Infusions of bicuculline methiodide (BMI; n = 5 birds) increased song rate at lower doses (1–3 mM) but tended to decrease song rate at higher doses (4–10 mM). The scatterplot depicts the number of songs produced during the 4-h experimental period following infusions of different doses of BMI. Although raw data were analyzed, data are plotted as % of the average number of songs produced after phosphate-buffered saline (PBS) infusions (see methods) to facilitate data visualization (mixed-effects model). Each bird is depicted with a different symbol. *P < 0.05 (mixed-effects model).

Fig. 7.

Infusions of bicuculline methiodide (BMI) affected the median and variability of acoustic features of individual syllable labels within song.
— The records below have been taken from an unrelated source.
/-- Split a transfer into bursts of at most 256 beats. -/
def splitDemand (d : Demand) : List Demand :=
  (List.range ((d.beats + 255) / 256)).map (fun i => { d with beats := min 256 (d.beats - 256 * i) })

def wordBeats (w : Nat) : Nat := (3 * w + 15) / 16

/-- Feeds of one convoy. The words of a feed of every context are packed as one transfer (R301). -/
def feedDemands (v : View) (n disp fin : Nat) (x : Slot) (first : Bool) : List Demand :=
  let k := v.kernelOf x
  let c := n / 16
  let one (i : Nat) (f : Feed) (times : Nat) : Demand :=
    let w := times * (f.wfix + v.nLap * f.wsmp)
    -- the status feed of a streaming convoy begins at cycle 512 or later (R373)
    if f.dir = 0 then ⟨3, 8 * n + i, 9, c, wordBeats w, if k.stream && i == 1 then 512 else 0, disp - 64, 0⟩ else ⟨4, 8 * n + i, c, 9, wordBeats w, fin, v.tCyc, 0⟩
  let feeds := (List.range k.feedCount).zip k.feeds
  feeds.flatMap (fun f => if f.2.scope then (if first then [one f.1 f.2 1] else []) else [one f.1 f.2 x.n])

/-- The end of the charged start phase in a lap. -/
def View.base (v : View) : Nat := 512 + v.sSlots * v.lSlot

/-- The input transfers of a cluster from a station: the first burst in the head window, the rest before the first convoy that reads them
(R47, R288). -/
def inputDemands (v : View) (disp : Nat → Nat) (c st : Nat) : List Demand :=
  let reads (k : Nat) : Bool := match v.load.kernel k with | some t => (Config.inputChannels t.table).any (fun ch => inputStation ch.1 == st) | none => false
  let beats := wordBeats (((v.load.inputs c).filter (fun ch => inputStation ch.1 == st)).length * v.nLap)
  let due := ((v.load.slots.filter (fun e => e.1 / 16 == c && reads e.2.kernel)).map (fun e => disp e.1)).foldl min v.tCyc
  [⟨6, 0, st, c, min 256 beats, 0, 256, 0⟩, ⟨6, 0, st, c, beats - 256, 0, due, 1⟩]

/-- Every transfer of a view, without the migration allowance (Table 8.6). -/
def traffic (v : View) (p : Plan) : List Demand :=
  let tl := timeline v p.order
  let disp (n : Nat) : Nat := v.base + (match lookupNat tl n with | some t => t.1 | none => 0)
  let fin (n : Nat) : Nat := v.base + (match lookupNat tl n with | some t => t.2 | none => 0)
  let streams := v.load.slots.flatMap (fun e =>
    let k := v.kernelOf e.2
    if k.stream then [(⟨1, e.1, 9, e.1 / 16, wordBeats (e.2.n * k.channels * advanceMax v.nLap k), 512, disp e.1 - 64, 0⟩ : Demand)] else [])
  let rings : List Demand := [⟨2, 0, 8, 9, (grantsCharged v * ((576 * v.nLap * sampleTicks v.rate + 999999 * tickNs) / (1000000 * tickNs)) + 15) / 16, 0, v.tCyc, 0⟩]
  let feeds := v.load.slots.flatMap (fun e =>
    let first := !(v.load.slots.any (fun g => g.1 / 16 == e.1 / 16 && g.2.kernel == e.2.kernel && decide (g.1 < e.1)))
    feedDemands v e.1 (disp e.1) (fin e.1) e.2 first)
  let hops := v.load.edges.flatMap (fun e =>
    if e.2.src / 16 = e.2.dst / 16 then []
    else [(⟨5, e.1, e.2.src / 16, e.2.dst / 16, wordBeats (e.2.channels * v.nLap), 0, disp e.2.dst - 16, 0⟩ : Demand)])
  let inputs := (List.range 8).flatMap (fun c => [10, 11].flatMap (inputDemands v disp c))
  let drains := v.load.outputs.flatMap (fun o =>
    (List.range v.nLap).map (fun i =>
      -- samples 1 and up of the block that the lap emits, then sample 0 of the next
      let j := i + 1
      let last := j = v.nLap
      (⟨7, o.1, o.2.src / 16, ifaceStation o.2.iface, wordBeats o.2.channels, if last then v.tCyc - 976 else 0,
        if last then v.tCyc - 720 else j * sampleTicks v.rate / tickNs - 395, j⟩ : Demand)))
  streams ++ rings ++ feeds ++ hops ++ inputs ++ drains

/-- Every burst demand of a view, without the migration allowance. -/
def demands (v : View) (p : Plan) : List Demand := (traffic v p).flatMap splitDemand

/-- Two transfers are the same traffic in two cases. -/
def sameTraffic (a b : Demand) : Bool := a.kind == b.kind && a.tag == b.tag && a.src == b.src && a.dst == b.dst && a.part == b.part

/-- A transfer that may come about in either of two cases: the larger of its beats, in the part of its windows that serves both (R281). -/
def addTraffic (ds : List Demand) (d : Demand) : List Demand :=
  if ds.any (sameTraffic d) then
    ds.map (fun e => if sameTraffic d e then { e with beats := max e.beats d.beats, lo := max e.lo d.lo, hi := min e.hi d.hi } else e)
  else ds ++ [d]

/-- The burst demands of several cases, each of which may come about (R281). -/
def demandsOver (vs : List View) : List Demand :=
  ((vs.flatMap (fun v => traffic v (planOf v).1)).foldl addTraffic []).flatMap splitDemand

/-- The 36 bursts of the migration allowance; none where no load is admitted (Table 8.14). -/
def allowance (vs : List View) : List Demand :=
  match vs.find? (fun v => v.load.slots != []) with
  | some v => List.replicate 36 ⟨8, 0, 12, 12, 256, 0, v.tCyc, 0⟩
  | none => []

/-- The limit of R306. -/
def laneLimit (tCyc : Nat) : Nat := 896 * (tCyc / 1024) + min 896 (tCyc % 1024)

/-- The beats of a burst that fall in an interval. -/
def beatsIn (b : Burst) (lo hi : Nat) : Nat := min (b.start + b.len + 1) hi - max b.start lo

/-- Whether two bursts share a cycle. -/
def overlap (a b : Burst) : Bool := decide (a.start < b.start + b.len + 1 ∧ b.start < a.start + a.len + 1)

/-- The checks of R305 on one burst. -/
def burstOk (tCyc : Nat) (b : Burst) : Bool :=
  decide (1 ≤ b.kind ∧ b.kind ≤ 8) && decide (b.src ≤ 12 ∧ b.dst ≤ 12) && decide (b.lane ≤ 3) && decide (b.len ≤ 255) &&
  decide (b.start + b.len + 1 ≤ tCyc) && (b.kind == 8 || b.src != b.dst)

/-- At the first beat of a burst, how many bursts of a list use a station (R302). -/
def stationsOk (bs : List Burst) (b : Burst) : Bool :=
  b.kind == 8 ||
  (decide ((bs.filter (fun x => x.kind != 8 && x.src == b.src && decide (x.start ≤ b.start ∧ b.start ≤ x.start + x.len))).length ≤ 2) &&
   decide ((bs.filter (fun x => x.kind != 8 && x.dst == b.dst && decide (x.start ≤ b.start ∧ b.start ≤ x.start + x.len))).length ≤ 2))

/-- The beats of a lane in the window of 1,024 cycles that a burst begins in, and in the one after (R306). -/
def windowsOk (tCyc : Nat) (bs : List Burst) (b : Burst) : Bool :=
  [b.start / 1024, b.start / 1024 + 1].all (fun w =>
    decide (((bs.filter (fun x => x.lane == b.lane)).foldl (fun m x => m + beatsIn x (1024 * w) (min tCyc (1024 * (w + 1)))) 0) ≤ 896))

/-- Why the Relay refuses a bank: the index of the lowest descriptor that breaks a rule, none where it arms it (R305). -/
def bankBreach (tCyc : Nat) (bs : List Burst) : Option Nat :=
  (List.range bs.length).find? (fun i =>
    match bs[i]? with
    | none => false
    | some b =>
      decide (i ≥ 4096) || !burstOk tCyc b || (bs.take i).any (fun a => a.lane == b.lane && overlap a b) || !stationsOk bs b || !windowsOk tCyc bs b)

/-- Whether the Relay arms a bank (R305). -/
def bankOk (tCyc : Nat) (bs : List Burst) : Bool := (bankBreach tCyc bs).isNone

/-- The drains of each output run in sample order (R45). -/
def drainsInOrder (bs : List Burst) : Bool :=
  (List.range bs.length).all (fun i => match bs[i]? with
    | none => true
    | some b => b.kind != 7 || (bs.take i).all (fun a => a.kind != 7 || a.tag != b.tag || decide (a.start + a.len < b.start)))

def demandRow (d : Demand) : List Nat := [d.kind, d.tag, d.src, d.dst, d.beats, d.lo, d.hi]

/-- The bank that the placement procedure makes for a list of demands, each burst in its window (R662), before the Relay checks it. -/
def placedBank (ds : List Demand) : Option (List Burst) :=
  let rows := ds.map demandRow
  let got := ((List.range ds.length).zip ds).map (fun e =>
    match Config.placeBurst rows e.1 with
    | some (lane, start) =>
      if e.2.lo ≤ start ∧ start + e.2.beats ≤ e.2.hi then
        some (⟨e.2.tag % 65536, e.2.kind, e.2.beats - 1, e.2.dst, e.2.src, lane % 4, start⟩ : Burst)
      else none
    | none => none)
  if got.all (·.isSome) && drainsInOrder (got.filterMap id) then some (got.filterMap id) else none

/-- The timetable for a list of demands, if the procedure places them and the Relay arms the bank (R305, R662). -/
def placeDemands (tCyc : Nat) (ds : List Demand) : Option (List Burst) :=
  match placedBank ds with
  | some bs => if bankOk tCyc bs then some bs else none
  | none => none

/-- The cases of a request that have one lap length; a timetable serves one. -/
def relayCases (vs : List View) : List (List View) := (vs.map View.tCyc).eraseDups.map (fun t => vs.filter (fun v => v.tCyc == t))

/-- T_cyc of cases that share it. -/
def casesCyc (vs : List View) : Nat := match vs with | v :: _ => v.tCyc | [] => 0

/-- DRAM bytes charged per lap (R289). -/
def dramBytes (ds : List Demand) : Nat := ds.foldl (fun m d => if d.src = 9 ∨ d.dst = 9 then m + 16 * d.beats else m) 0

/-- floor(41 x 10^9 x T_lap). -/
def dramLimit (v : View) : Nat := 41 * (v.nLap * sampleTicks v.rate) / tickNs

/-! ### Checks in the order of R291 -/

/-- A failing check: Table 8.8 without the lap, the entry and the requester; hit tells the entries it counts. -/
structure Fail where
  reason : Nat
  resource : Nat
  cluster : Nat := 0xFF
  core : Nat := 0xFF
  lane : Nat := 0xFF
  needed : Nat := 1
  avail : Nat := 0
  hit : MEntry → Bool

/-- Entries that name a kernel. -/
def hitKernel (k : Nat) : MEntry → Bool
  | .kernel j _ _ => j == k
  | .slot _ _ _ j _ n => j == k && n != 0
  | .write ix sub v => decide (0x4400 ≤ ix ∧ ix ≤ 0x47FF ∧ sub = 1) && leNat v == k
  | _ => false

/-- Entries that put a convoy of some set into the load. -/
def hitSlots (p : Nat → Bool) : MEntry → Bool
  | .slot c i _ _ _ n => p (16 * c + i) && n != 0
  | .migrate _ b _ => p b
  | _ => false

/-- Entries that put a convoy into a cluster. -/
def hitCluster (c : Nat) : MEntry → Bool := hitSlots (fun n => n / 16 == c)

/-- Entries that load one of some kernels. -/
def hitKernels (ks : List Nat) : MEntry → Bool
  | .kernel k _ _ => ks.contains k
  | _ => false

def hitPool (p : Nat) : MEntry → Bool
  | .write ix _ _ => ix == 0x4400 + p
  | _ => false

def hitObject (ix : Nat) : MEntry → Bool
  | .write i _ _ => i == ix
  | _ => false

/-- Entries that change an edge of some set, or an output of some set. -/
def hitEdges (p : Nat → Nat → Bool) : MEntry → Bool
  | .edge _ a b ch fb => ch != 0 && !fb && p a b
  | _ => false

def hitOutputs (p : Nat → Bool) : MEntry → Bool
  | .output _ a _ ch _ _ _ => ch != 0 && p a
  | _ => false

/-- Entries that change the usable cycles (R286). -/
def hitUsable (e : MEntry) : Bool := hitObject 0x3002 e || hitObject 0x2001 e

/-- Entries of pools whose grants are charged. -/
def hitGrants (v : View) : MEntry → Bool
  | .write ix sub _ => decide (0x4400 ≤ ix) && v.pools.contains (ix - 0x4400) && decide (1 ≤ sub ∧ sub ≤ 12)
  | _ => false

/-- A kernel moves words to or from DRAM. -/
def movesDram (k : Kernel) : Bool := k.stream || decide (0 < k.feedCount)

/-- Entries that the DRAM charge counts (R289). -/
def hitDram (v : View) (e : MEntry) : Bool :=
  let of (k : Nat) : Bool := match v.load.kernel k with | some t => movesDram t | none => false
  hitGrants v e || hitObject 0x2001 e || hitSlots (fun n => match v.load.slot n with | some x => of x.kernel | none => false) e ||
  (match e with | .kernel k _ _ => of k && v.load.slots.any (fun s => s.2.kernel == k) | _ => false)

/-- Entries that the Relay's timetable counts (R288). -/
def hitRelay (v : View) (e : MEntry) : Bool :=
  hitDram v e || hitObject 0x3002 e || hitSlots (fun _ => true) e ||
  (match e with
   | .edge _ a b ch _ => ch != 0 && a / 16 != b / 16
   | .output _ _ _ ch _ _ _ => ch != 0
   | .kernel k _ _ => v.load.slots.any (fun s => s.2.kernel == k)
   | _ => false)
A: spectrograms of a song produced after phosphate-buffered saline (PBS) infusions (top) and a nondegraded song produced after BMI infusions (bottom). White letters at top of spectrograms indicate labels assigned to syllables within the songs. Scale bar, 500 ms. B: scatterplots of % changes or differences (BMI vs. PBS) in median values of acoustic features for each syllable type (“a,” “b,” “c,” etc.; n = 66 syllables in 5 birds). BMI infusions significantly increased syllable duration, mean frequency, and amplitude and tended to increase spectral entropy. C: scatterplots of differences in the normalized interquartile region [normIQR (variability)] of acoustic features for each syllable type. BMI infusions decreased the variability of mean frequency and amplitude and tended to decrease the variability of spectrotemporal and amplitude entropy. For both B and C, each circle corresponds to a syllable label in a bird’s song and was plotted with some jitter to facilitate visualization of data points. Raw data were analyzed, but because of the wide range in values across syllable labels, % changes and differences were plotted to facilitate data visualization. *P < 0.05, ^~P < 0.10 (mixed-effects model); (*) indicates that the distribution was significantly different from zero when an outlying value was removed.

Fig. 8.

Bicuculline increased the variability of syllable sequencing at branch points, and the magnitude of effect varied depending on the inherent variability of syllable sequencing. Plotted is the change in transition entropy caused by bicuculline methiodide (BMI) infusions for each branch point (n = 15 branch points across 5 birds) in relation to the transition entropy of the branch point under control conditions. There was a significant negative relationship between the degree to which BMI infusions increased transition entropy and transition entropy under control conditions (mixed-effects model). Each symbol represents a different bird.